Items from a data source
....

/-- The ports that stay after R173: not the ingress port, no port of another LAN, no port that is OFF. -/
def allowedPorts (s : State) (port mask : Nat) : List Nat :=
  (List.range (Config.ports s.variant)).filter (fun p =>
    bitN mask p && p != port && lanOf s p == lanOf s port && decide ((portSt s p).o.obj ≠ .off))

/-! ### Learning (R175) -/

/-- Entries of the learned table. -/
def learnCap : Nat := 32768

/-- The lowest free index of a die's table. DESIGN CHOICE (log entry 132): where an entry stands in it. -/
def freeSlot (s : State) (die : Nat) : Nat :=
  (firstFrom (fun i => !s.swc.learned.any (fun l => l.die == die && l.slot == i)) (learnCap + 1) 0).getD 0
/-- Learn the source of a frame received without error on a LEARN port. -/
def learn (port sa vid : Nat) (s : State) : State :=
  let die := port / 4
  if (fwdCfg s port).learn = 0 then s
  else match learnedFind s die sa vid with
    | some _ => { s with swc := { s.swc with learned := s.swc.learned.map (fun l =>
        if l.die == die && l.mac == sa && l.vid == vid then { l with port := port, usedRaw := s.tim.raw } else l) } }
    | none =>
      if learnCap ≤ (s.swc.learned.filter (fun l => l.die == die)).length then
        raiseCounting die 1 0 (evDie 0x0302 die 0 0 die die) (bump (.swcLearnFull die) s)
      else { s with swc := { s.swc with learned := s.swc.learned ++ [⟨die, sa, vid, port, s.tim.raw, freeSlot s die⟩] } }

/-! ### The duplicate filter (R176, R177) -/

/-- Entries of the duplicate filter. -/
def ddCap : Nat := 16384

/-- Pass the filter: the answer says whether the copy is delivered. -/
def ddPass (port : Nat) (f : Frame) (copies : Nat) (s : State) : State × Bool :=
  match f.prp, f.body with
  | some t, .sv _ | some t, .goose _ | some t, .other =>
    if !paired s port then (s, true)
    else
      let die := port / 4
      let here (e : DdEntry) : Bool := e.die == die && e.sa == f.sa && e.seq == t.seq
      if s.swc.dd.any here then
        (bumpBy (.swcDdDiscard die) copies { s with swc := { s.swc with dd := s.swc.dd.filter (fun e => !here e) } }, false)
      else
        let mine := s.swc.dd.filter (fun e => e.die == die)
        let s1 := if ddCap ≤ mine.length then
            match mine with
            | [] => s
            | o :: _ => bump (.swcDdForgot die) { s with swc := { s.swc with dd := s.swc.dd.erase o } }
          else s
        ({ s1 with swc := { s1.swc with dd := s1.swc.dd ++ [⟨die, f.sa, t.seq, s1.tim.raw⟩] } }, true)
  | _, _ => (s, true)

/-! ### Delivery on a die (R169, R178, R183) -/

/-- A PTP message is an event message (03 R115). -/
def isEvent : PtpKind → Bool
  | .followUp | .general => false
  | _ => true
/-- What a copy carries on its way out. -/
def copyInfo (f : Frame) (rx : RxInfo) : CopyInfo :=
  { da := f.da, len := f.len, prp := none, ptpEvent := match f.body with | .ptp m => isEvent m.kind | _ => false, supervision := false,
    body := f.body, rx := some rx }

/-- A copy for a port is cut through (R178). -/
def cutThrough (s : State) (src p cls : Nat) : Bool :=
  let x := portSt s p
  let beginning := match x.begun with
    | some b => isExpress s p b.copy.cls || !x.preemptActive
    | none => false
  isExpress s p cls && (portCfg s src).speed == (portCfg s p).speed && x.link == .up && x.o.obj == .on
    && !bitN x.paused cls && !beginning
    && ((List.range 8).filter (fun k => decide (cls ≤ k) && (k == cls || isExpress s p k))).all
        (fun k => (queueCopies s (p / 4) (p % 4) k).isEmpty)

/-- A cut-through copy goes onto the wire with the frame: it interrupts a preemptable frame at the next point that the minimum
fragment allows, or follows one that ends before that point (04 R150), and ends with an invalid FCS when the frame's FCS fails
(R178, R181). DESIGN CHOICE (log entry 151): a copy so ended counts in neither NET_TX_OCTETS nor NET_TX_FRAMES. -/
def sendCut (p : Nat) (i : CopyInfo) (good : Bool) (s : State) : State :=
  let s1 := match (portSt s p).begun with
    | some b => if b.held then s
      else if b.copy.info.len ≤ b.sent + max (minFragment s p) (fragBytes s p b) then transmit p b.copy false s
      else interrupt p b s
    | none => s
  let s2 := bump (.swcCutThrough (p / 4)) s1
  if good then txCounts p i s2.tim.raw s2 else bump (.swcBadCut (p / 4) (p % 4)) s2

/-- The ports to which a frame is cut through: the conditions of R178 hold and the queue admits the longest frame (R171). -/
def cutPorts (s : State) (src cls : Nat) (ports : List Nat) : List Nat :=
  ports.filter (fun p => !downFor s p cls && cutThrough s src p cls
    && admitCopy s (p / 4) (p % 4) cls (cellsOf (portCfg s src).maxFrame) != .refused)
/-- Some copy of a frame with a bad FCS had been cut through before its end (R181). -/
def anyCut (s : State) (src cls : Nat) (ports : List Nat) : Bool := !(cutPorts s src cls ports).isEmpty

/-- Deliver a frame to destinations of one die: each decides alone, and what is stored forms one chain. A frame that is cut
through to some port is admitted everywhere by the cells of the longest frame, and what it did not use returns at its end (R171).
`consumers` are the internal destinations 4 to 7 as their mask. The time unit, the management core
and the engines take theirs when they come to them (log entry 16). A port that is OFF takes nothing (04 R135). -/
def deliver (die src cls : Nat) (f : Frame) (good : Bool) (rx : RxInfo) (allPorts : List Nat) (consumers : Nat) (s : State) : State :=
  let ports := allPorts.filter (fun p => decide ((portSt s p).o.obj ≠ .off))
  let n := cellsOf f.len
  let most := cellsOf (portCfg s src).maxFrame
  let i := copyInfo f rx
  let down := ports.filter (fun p => downFor s p cls)
  let up := ports.filter (fun p => !downFor s p cls)
  let cut := cutPorts s src cls ports
  let cutRefused := up.filter (fun p => cutThrough s src p cls && !cut.contains p)
  let store := up.filter (fun p => !cutThrough s src p cls)
  let inner := (List.range 4).filter (bitN consumers)
  let charged := if cut.isEmpty then n else most
  let dests := store.map (· % 4) ++ inner.map (· + 4)
  let adm := dests.map (fun d => (d, admitCopy s die d cls charged))
  let taken := adm.filter (fun d => d.2 != .refused)
  let cutAdm := cut.map (fun p => (p % 4, admitCopy s die (p % 4) cls most))
  let s1 := foldSt (fun p s => ncnt p (38 + cls) s) down s
  let s2 := foldSt (fun p s => tailDrop die (p % 4) cls s) cutRefused s1
  let s3 := foldSt (fun d s => if d.2 == .refused then tailDrop die d.1 cls s else s) adm s2
  let keep := if good then taken.map (·.1) else []
  let s4 := queueChain die cls n charged (cutAdm ++ taken) keep i s3
  let s5 := foldSt (fun p s => sendCut p i good s) cut s4
  if good then s5 else foldSt (fun d s => bump (.swcBadCut die d.1) s) taken s5

/-! ### Frames received (R172 to R182) -/

/-- Counters of a received frame under a MAX_FRAME (04 Table NET-4). -/
def rxCountsMax (p max : Nat) (f : Frame) (s : State) : State :=
  let s1 := bumpBy (.net p 0) f.len s
  let s2 := if max < f.len then ncnt p 8 s1 else s1
  if !f.fcsOk then ncnt p (if f.len < 64 then 7 else 5) s2
  else
    let b := if f.len = 64 then 0 else if f.len < 128 then 1 else if f.len < 256 then 2 else if f.len < 512 then 3
      else if f.len < 1024 then 4 else if f.len < 1519 then 5 else 6
    let s3 := if f.len < 64 then ncnt p 6 s2
      else if max < f.len then s2
      else ncnt p (13 + b) (castCount p 2 f.da (ncnt p 1 s2))
    match f.prp with
    | some t => (if t.lan != lanOf s p then ncnt p 32 else id) (ncnt p 31 s3)
    | none => s3

/-- Counters of a frame on an external port, with those of the MAC merge sublayer. -/
def rxCounts (p : Nat) (f : Frame) (s : State) : State :=
  let s1 := rxCountsMax p (portCfg s p).maxFrame f s
  if f.frags = 0 then s1 else ncnt p 25 (bumpBy (.net p 28) f.frags s1)
/-- The counter of a fault, with the octets of what it spoils, good or bad (04 R138, Table NET-4). -/
def faultCount (p : Nat) (f : Frame) (s : State) : State :=
  let s1 := bumpBy (.net p 0) f.len s
  match f.fault with
  | .none => s
  | .pcs => ncnt p 9 s1
  | .assembly => ncnt p 26 (bumpBy (.net p 28) f.frags s1)
  | .smd => ncnt p 27 s1

/-- A frame without error and of an allowed length. -/
def goodFrame (s : State) (p : Nat) (f : Frame) : Bool := f.fcsOk && decide (64 ≤ f.len ∧ f.len ≤ (portCfg s p).maxFrame)

/-- Cross the fabric once for each other die that has destinations (R182). -/
def crossOthers (src cls : Nat) (f : Frame) (rx : RxInfo) (ports : List Nat) (s : State) : State :=
  let dies := (List.range (Config.dies s.variant)).filter (fun d => d != src / 4 && ports.any (fun p => p / 4 == d))
  { s with swc := { s.swc with fabric := s.swc.fabric ++ dies.map (fun d =>
      ⟨d, src, sumN ((ports.filter (fun p => p / 4 == d)).map (fun p => 1 <<< p)), cls, f, rx⟩) } }

/-- Forward a frame by its lookup (R172, R173, R176, R183). DESIGN CHOICE (log entry 148): the duplicate filter stands before the
admission, so that a copy which its queue then refuses has made its entry. -/
def forward (port cls : Nat) (f : Frame) (good : Bool) (rx : RxInfo) (k : Lookup) (s : State) : State :=
  let ports := allowedPorts s port k.ports
  let die := port / 4
  let mine := ports.filter (fun p => p / 4 == die)
  if good then
    let s0 := if k.row = 9 ∨ (k.row = 8 ∧ ports.isEmpty = true) then bump (.swcUnknownDrop die) s else s
    let filt := k.consumers &&& 10
    let nf := (if bitN filt 1 then 1 else 0) + (if bitN filt 3 then 1 else 0)
    let (s1, pass) := if filt = 0 then (s0, true) else ddPass port f nf s0
    let cons := if pass then k.consumers else k.consumers &&& 5
    crossOthers port cls f rx ports (deliver die port cls f true rx mine cons s1)
  else if anyCut s port cls ports then
    crossOthers port cls f rx ports (deliver die port cls f false rx mine k.consumers s)
  else s

/-- A static entry fails parity at a lookup: the frame is dropped and counted, and the entry waits to be rewritten (R185). -/
def staticFault (die index : Nat) (s : State) : State :=
  let s1 := recordEvent (evDie 0x0301 die 0 index die die) (bump (.parity 9 die) (bump (.swcTableParity die) s))
  if s1.swc.badStatic.contains (die, index) then s1 else { s1 with swc := { s1.swc with badStatic := s1.swc.badStatic ++ [(die, index)] } }
/-- A learned entry fails parity at a lookup: it is removed (R185). -/
def learnedFault (die mac vid : Nat) (s : State) : State :=
  match learnedFind s die mac vid with
  | some l => recordEvent (evDie 0x0301 die 1 l.slot die die) { bump (.parity 9 die) s with swc := { s.swc with
      learned := s.swc.learned.filter (fun l => !(l.die == die && l.mac == mac && l.vid == vid)) } }
  | none => s
/-- A frame received on a management port, which has neither PRP nor preemption counters (R157). -/
def mgmtReceive (port : Nat) (f : Frame) (s : State) : State :=
  if (mgmtCfg s (port - 0x80)).enable ≠ 1 then s
  else match f.fault with
    | .none => rxCountsMax port (mgmtCfg s (port - 0x80)).maxFrame { f with prp := none } s
    | .pcs => ncnt port 9 (bumpBy (.net port 0) f.len s)
    | _ => s

/-- A frame is received on an external port and stamped (R172, 03 R107). `staticParity`: the table entry that matches fails parity
(R185). -/
def execFrameReceive (port raw sub : Nat) (f : Frame) (staticParity : Bool) (s : State) : Host.Outcome State Fault Refusal :=
  .next (if port = 0x80 ∨ port = 0x81 then mgmtReceive port f s
    else if !hasPort s port || decide ((portSt s port).o.obj ≠ .on) then s
    else if f.fault ≠ .none then faultCount port f s
    else
      let rx : RxInfo := ⟨port, rxStamp s port raw sub⟩
      let die := port / 4
      let good := goodFrame s port f
      let (cls, vid) := classVid s port f
      let s1 := rxCounts port f (takeInner die s)
      let learned (s : State) : State := if good then learn port f.sa vid s else s
      let hit := staticFind s1 die f.da vid
      let group := decide (f.da / 16 = 0x0180C200000) || decide (f.da = Config.factoryMac)
      match (if group then none else hit) with
      | some (i, _) =>
        if staticParity || s1.swc.badStatic.contains (die, i) then learned (staticFault die i s1)
        else forward port cls f good rx (lookup s1 port f.da vid false) (learned s1)
      | none =>
        let bad := staticParity && hit.isNone && (learnedFind s1 die f.da vid).isSome
        let s2 := if bad then learnedFault die f.da vid s1 else s1
        forward port cls f good rx (lookup s2 port f.da vid bad) (learned s2))

/-- Two frames of one flow: from one die to one die, with the same addresses and class (01 R36). -/
def sameFlow (x y : Crossing) : Bool :=
  x.die == y.die && x.src / 4 == y.src / 4 && x.cls == y.cls && x.frame.sa == y.frame.sa && x.frame.da == y.frame.da
/-- The crossing with an operand's frame that has come to the head of its flow: the frames of one flow keep their order (01 R36). -/
def arriving (s : State) (die src ports cls : Nat) (f : Frame) : Option Crossing :=
  match s.swc.fabric.find? (fun x => x.die == die && x.src == src && x.ports == ports && x.cls == cls && x.frame == f) with
  | some x => if s.swc.fabric.find? (sameFlow x) = some x then some x else none
  | none => none
/-- A frame that crosses the fabric reaches a die: each queue decides there (R182). -/
def execFabricFrameArrive (die src : Nat) (ports : Nat) (cls : Nat) (f : Frame) (s : State) : Host.Outcome State Fault Refusal :=
  .next (match arriving s die src ports cls f with
    | some x =>
      let s1 := takeInner die { s with swc := { s.swc with fabric := s.swc.fabric.erase x } }
      let l := (List.range (Config.ports s.variant)).filter (fun p => bitN ports p && p / 4 == die)
      deliver die src cls f (goodFrame s src f) x.rx l 0 s1
    | none => s)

....

Task to complete
Provide the count of lines in the data above containing "stands", and nothing further.

Solution to the exercise
2